Я стремглав к сундуку, прям как есть, голый. Откидываю крышку, он, кстати сказать, почти пустой оказался. «Очень – думаю, – удобно!». Залезаю в сундук, крышку за собой захлопываю, притаился, едва дышу. И вот дверь хлопнула, тяжело застучали каблуки по деревянному полу. «Здоровые мужики, видимо» – думаю. Зашли, поздоровались с сестрой. Голоса грубые, низкие. Снова шаги, все ближе и ближе. Вдруг остановился один и… едва слышный удар и глухо звякнуло что-то.
– Где он?! – раздался голос одного из братьев.
И тут я понял: сума моя «золотая» ему под ноги попалась. Анаис молчала. «Выдаст – не выдаст?!» – думаю, а у самого зубы стучат.
– Где?! – повторил свой вопрос один из братьев, но голос его прозвучал ближе и страшнее.
– Кто он?! – раздался похожий голос, однако, немного мягче первого.
– Травник… – прозвучал слабый голос Анаис, – травник он.
– Травник?! – грозно повторил первый брат.
Было слышно, как размеренно он ходит по комнате, видимо вынюхивая и высматривая следы «травника».
– Он совсем не бедный, этот травник, как я погляжу! – ухмыльнулся второй брат и раздался звон монет.
Честно признаюсь, такая вдруг злость на меня накатила! Мало того, что ни за что, ни про что убить могут, так ещё и ограбят! Захотелось выскочить из сундука, а там – будь что будет!
– Я ничего о нём не знаю… – начала было Анаис, но брат перебил ее:
– Где он?!
– Он… пошел с лес за… лунным папоротником…
– Когда вернется? Ведь он вернется?
– Еще бы! – ответил второй брат за сестру. – Кто ж такие деньжищи бросает! Вернется, как миленький! А тут еще и красавица такая… ждет его!

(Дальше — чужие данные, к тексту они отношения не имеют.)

/-! ## addByte -/

@[simp] theorem addByte_table (b : U8) (s : State) : (addByte b s).table = s.table := rfl
@[simp] theorem addByte_tvalid (b : U8) (s : State) : (addByte b s).tvalid = s.tvalid := rfl
@[simp] theorem addByte_w (b : U8) (s : State) : (addByte b s).w = s.w := rfl
@[simp] theorem addByte_acc (b : U8) (s : State) : (addByte b s).acc = s.acc := rfl
@[simp] theorem addByte_sum (b : U8) (s : State) : (addByte b s).sum = s.sum + b.setWidth 32 := rfl
@[simp] theorem addByte_csum (b : U8) (s : State) : (addByte b s).csum = neg8 (s.sum + b.setWidth 32).toNat := rfl
@[simp] theorem addByte_phase (b : U8) (s : State) : (addByte b s).phase = s.phase := rfl
@[simp] theorem addByte_op (b : U8) (s : State) : (addByte b s).op = s.op := rfl
@[simp] theorem addByte_len (b : U8) (s : State) : (addByte b s).len = s.len := rfl
@[simp] theorem addByte_idx (b : U8) (s : State) : (addByte b s).idx = s.idx + 1#16 := rfl
@[simp] theorem addByte_ti (b : U8) (s : State) : (addByte b s).ti = s.ti := rfl
@[simp] theorem addByte_rk (b : U8) (s : State) : (addByte b s).rk = s.rk := rfl
@[simp] theorem addByte_result (b : U8) (s : State) : (addByte b s).result = s.result := rfl
@[simp] theorem addByte_rvalid (b : U8) (s : State) : (addByte b s).rvalid = s.rvalid := rfl
@[simp] theorem addByte_buf (b : U8) (s : State) : (addByte b s).buf = s.buf := rfl
@[simp] theorem addByte_cmdWord (b : U8) (s : State) : (addByte b s).cmdWord = s.cmdWord := rfl
@[simp] theorem addByte_cmdBuf (b : U8) (s : State) : (addByte b s).cmdBuf = s.cmdBuf := rfl
@[simp] theorem addByte_resetLine (b : U8) (s : State) : (addByte b s).resetLine = s.resetLine := rfl

/-! ## placeCommand -/

@[simp] theorem placeCommand_table (c : U32) (s : State) : (placeCommand s c).table = s.table := rfl
@[simp] theorem placeCommand_tvalid (c : U32) (s : State) : (placeCommand s c).tvalid = s.tvalid := rfl
@[simp] theorem placeCommand_w (c : U32) (s : State) : (placeCommand s c).w = s.w := rfl
@[simp] theorem placeCommand_acc (c : U32) (s : State) : (placeCommand s c).acc = s.acc := rfl
@[simp] theorem placeCommand_sum (c : U32) (s : State) : (placeCommand s c).sum = s.sum := rfl
@[simp] theorem placeCommand_csum (c : U32) (s : State) : (placeCommand s c).csum = s.csum := rfl
@[simp] theorem placeCommand_phase (c : U32) (s : State) : (placeCommand s c).phase = .idle := rfl
@[simp] theorem placeCommand_op (c : U32) (s : State) : (placeCommand s c).op = s.op := rfl
@[simp] theorem placeCommand_len (c : U32) (s : State) : (placeCommand s c).len = s.len := rfl
@[simp] theorem placeCommand_idx (c : U32) (s : State) : (placeCommand s c).idx = s.idx := rfl
@[simp] theorem placeCommand_ti (c : U32) (s : State) : (placeCommand s c).ti = s.ti := rfl
@[simp] theorem placeCommand_rk (c : U32) (s : State) : (placeCommand s c).rk = s.rk := rfl
@[simp] theorem placeCommand_result (c : U32) (s : State) : (placeCommand s c).result = s.result := rfl
@[simp] theorem placeCommand_rvalid (c : U32) (s : State) : (placeCommand s c).rvalid = s.rvalid := rfl
@[simp] theorem placeCommand_buf (c : U32) (s : State) : (placeCommand s c).buf = s.buf := rfl
@[simp] theorem placeCommand_cmdWord (c : U32) (s : State) : (placeCommand s c).cmdWord = some c := rfl
@[simp] theorem placeCommand_cmdBuf (c : U32) (s : State) : (placeCommand s c).cmdBuf = bufferOfAtLeast s.cmdBuf (lenField c) := rfl
@[simp] theorem placeCommand_resetLine (c : U32) (s : State) : (placeCommand s c).resetLine = false := rfl

/-! ## takeBuffer -/

@[simp] theorem takeBuffer_table (B : Buffer) (s : State) : (takeBuffer B s).table = s.table := rfl
@[simp] theorem takeBuffer_tvalid (B : Buffer) (s : State) : (takeBuffer B s).tvalid = s.tvalid := rfl
@[simp] theorem takeBuffer_w (B : Buffer) (s : State) : (takeBuffer B s).w = s.w := rfl
@[simp] theorem takeBuffer_acc (B : Buffer) (s : State) : (takeBuffer B s).acc = s.acc := rfl
@[simp] theorem takeBuffer_sum (B : Buffer) (s : State) : (takeBuffer B s).sum = s.sum := rfl
@[simp] theorem takeBuffer_csum (B : Buffer) (s : State) : (takeBuffer B s).csum = s.csum := rfl
@[simp] theorem takeBuffer_phase (B : Buffer) (s : State) : (takeBuffer B s).phase = s.phase := rfl
@[simp] theorem takeBuffer_op (B : Buffer) (s : State) : (takeBuffer B s).op = s.op := rfl
@[simp] theorem takeBuffer_len (B : Buffer) (s : State) : (takeBuffer B s).len = s.len := rfl
@[simp] theorem takeBuffer_idx (B : Buffer) (s : State) : (takeBuffer B s).idx = s.idx := rfl
@[simp] theorem takeBuffer_ti (B : Buffer) (s : State) : (takeBuffer B s).ti = s.ti := rfl
@[simp] theorem takeBuffer_rk (B : Buffer) (s : State) : (takeBuffer B s).rk = s.rk := rfl
@[simp] theorem takeBuffer_result (B : Buffer) (s : State) : (takeBuffer B s).result = s.result := rfl
@[simp] theorem takeBuffer_rvalid (B : Buffer) (s : State) : (takeBuffer B s).rvalid = s.rvalid := rfl
@[simp] theorem takeBuffer_buf (B : Buffer) (s : State) : (takeBuffer B s).buf = B := rfl
@[simp] theorem takeBuffer_cmdWord (B : Buffer) (s : State) : (takeBuffer B s).cmdWord = s.cmdWord := rfl
@[simp] theorem takeBuffer_cmdBuf (B : Buffer) (s : State) : (takeBuffer B s).cmdBuf = s.cmdBuf := rfl
@[simp] theorem takeBuffer_resetLine (B : Buffer) (s : State) : (takeBuffer B s).resetLine = s.resetLine := rfl

/-! ## becomeIdle -/

@[simp] theorem becomeIdle_table (s : State) : (becomeIdle s).table = s.table := rfl
@[simp] theorem becomeIdle_tvalid (s : State) : (becomeIdle s).tvalid = s.tvalid := rfl
@[simp] theorem becomeIdle_w (s : State) : (becomeIdle s).w = s.w := rfl
@[simp] theorem becomeIdle_acc (s : State) : (becomeIdle s).acc = s.acc := rfl
@[simp] theorem becomeIdle_sum (s : State) : (becomeIdle s).sum = s.sum := rfl
@[simp] theorem becomeIdle_csum (s : State) : (becomeIdle s).csum = s.csum := rfl
@[simp] theorem becomeIdle_phase (s : State) : (becomeIdle s).phase = .idle := rfl
@[simp] theorem becomeIdle_op (s : State) : (becomeIdle s).op = s.op := rfl
@[simp] theorem becomeIdle_len (s : State) : (becomeIdle s).len = s.len := rfl
@[simp] theorem becomeIdle_idx (s : State) : (becomeIdle s).idx = s.idx := rfl
@[simp] theorem becomeIdle_ti (s : State) : (becomeIdle s).ti = s.ti := rfl
@[simp] theorem becomeIdle_rk (s : State) : (becomeIdle s).rk = s.rk := rfl
@[simp] theorem becomeIdle_result (s : State) : (becomeIdle s).result = s.result := rfl
@[simp] theorem becomeIdle_rvalid (s : State) : (becomeIdle s).rvalid = s.rvalid := rfl
@[simp] theorem becomeIdle_buf (s : State) : (becomeIdle s).buf = s.buf := rfl
@[simp] theorem becomeIdle_cmdWord (s : State) : (becomeIdle s).cmdWord = s.cmdWord := rfl
@[simp] theorem becomeIdle_cmdBuf (s : State) : (becomeIdle s).cmdBuf = s.cmdBuf := rfl
@[simp] theorem becomeIdle_resetLine (s : State) : (becomeIdle s).resetLine = s.resetLine := rfl

/-! ## commitEntry -/

@[simp] theorem commitEntry_table (s : State) : (commitEntry s).table = writeTable s.table s.ti s.w := rfl
@[simp] theorem commitEntry_tvalid (s : State) : (commitEntry s).tvalid = s.tvalid := rfl
@[simp] theorem commitEntry_w (s : State) : (commitEntry s).w = s.w := rfl
@[simp] theorem commitEntry_acc (s : State) : (commitEntry s).acc = s.acc := rfl
@[simp] theorem commitEntry_sum (s : State) : (commitEntry s).sum = s.sum := rfl
@[simp] theorem commitEntry_csum (s : State) : (commitEntry s).csum = s.csum := rfl
@[simp] theorem commitEntry_phase (s : State) : (commitEntry s).phase = s.phase := rfl
@[simp] theorem commitEntry_op (s : State) : (commitEntry s).op = s.op := rfl
@[simp] theorem commitEntry_len (s : State) : (commitEntry s).len = s.len := rfl
@[simp] theorem commitEntry_idx (s : State) : (commitEntry s).idx = s.idx := rfl
@[simp] theorem commitEntry_ti (s : State) : (commitEntry s).ti = s.ti := rfl
@[simp] theorem commitEntry_rk (s : State) : (commitEntry s).rk = s.rk := rfl
@[simp] theorem commitEntry_result (s : State) : (commitEntry s).result = s.result := rfl
@[simp] theorem commitEntry_rvalid (s : State) : (commitEntry s).rvalid = s.rvalid := rfl
@[simp] theorem commitEntry_buf (s : State) : (commitEntry s).buf = s.buf := rfl
@[simp] theorem commitEntry_cmdWord (s : State) : (commitEntry s).cmdWord = s.cmdWord := rfl
@[simp] theorem commitEntry_cmdBuf (s : State) : (commitEntry s).cmdBuf = s.cmdBuf := rfl
@[simp] theorem commitEntry_resetLine (s : State) : (commitEntry s).resetLine = s.resetLine := rfl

– Так когда обещал вернуться?
– К утру обещал – ответила Анаис.
Раздался тяжелый резкий удар, как будто-то упало что-то твёрдое.
– Вот, – сказал первый брат, – когда вернётся, отрежешь ему яйца! Ты знаешь как, не впервой! И чтобы помалкивал! А не захочет жить без яиц, жить вообще не будет! Так ему и скажи, далеко в лесу не убежит. А нож под подушку положи. Там сподручнее будет. – Пошли! – видимо первый брат обратился ко второму, и снова застучали каблуки, хлопнула дверь, и в наступившей тишине я услышал, как плачет Анаис. Немного погодя, удостоверившись, что братья уехали, я вылез из сундука. Девушка жалостливо посмотрела на меня.
– Я все слышал. – сказал я.
– Мне… мне… надо отрезать тебе… – она показала взглядом мне ниже пояса – это…
– Анаис, это невозможно! Изуверы! Вы тут все умом тронулись?!
– Оливер, ты не знаешь моих братьев! Они найдут тебя в лесу и убьют, они посадят тебя на кол, они разорвут тебя на части!
Тут я вспомнил, что братья сделали с насильниками. Сомневаться в решительности и жестокости ее братьев явно не приходилось. По крайней мере в том, что касалось целомудрия их сестры. Однако, прощаться со своими яйцами в мои ближайшие планы не входило, а умирать не было желания совершенно. Моя голова лихорадочно работала.
Анаис указала на кровать:
– Ложись! – сказала она и взяла со стола оставленный братом огромный нож.
– Ты сошла с ума, Анаис!
– Я спасу тебе жизнь! – почти закричала она.
– Подожди, подожди! – просил я.
И тут мой взгляд остановился на маленьком окошке. За ним в изменчивом лунном свете виднелись ряды могил.
– Подожди! Кажется я придумал!
С этими словами я вытащил из-под кровати свою одежду, быстро оделся, выхватил нож из рук девицы и, выбежав на улицу, направился к самой свежей могиле. Я рыл землю ножом и руками, и вот, наконец, показался мертвец в поддоспешнике. Освободив тело убитого воина ниже пояса и уже приготовив нож, чтобы отрезать ему яйца, я вдруг обнаружил, что они отсутствуют – кто-то поработал до меня. Тогда я оставил оскопленного бесстыдно зиять рваной раной под открытым небом. Соблюдать приличия не было времени. Бросился к соседней могиле, и снова принялся рыть, и снова обнаружил мертвеца без яиц. И так я перерыл несколько могил у дома Анаис, потом несколько могил вдали от дома, и везде отрытые мною покойники были кастрированы.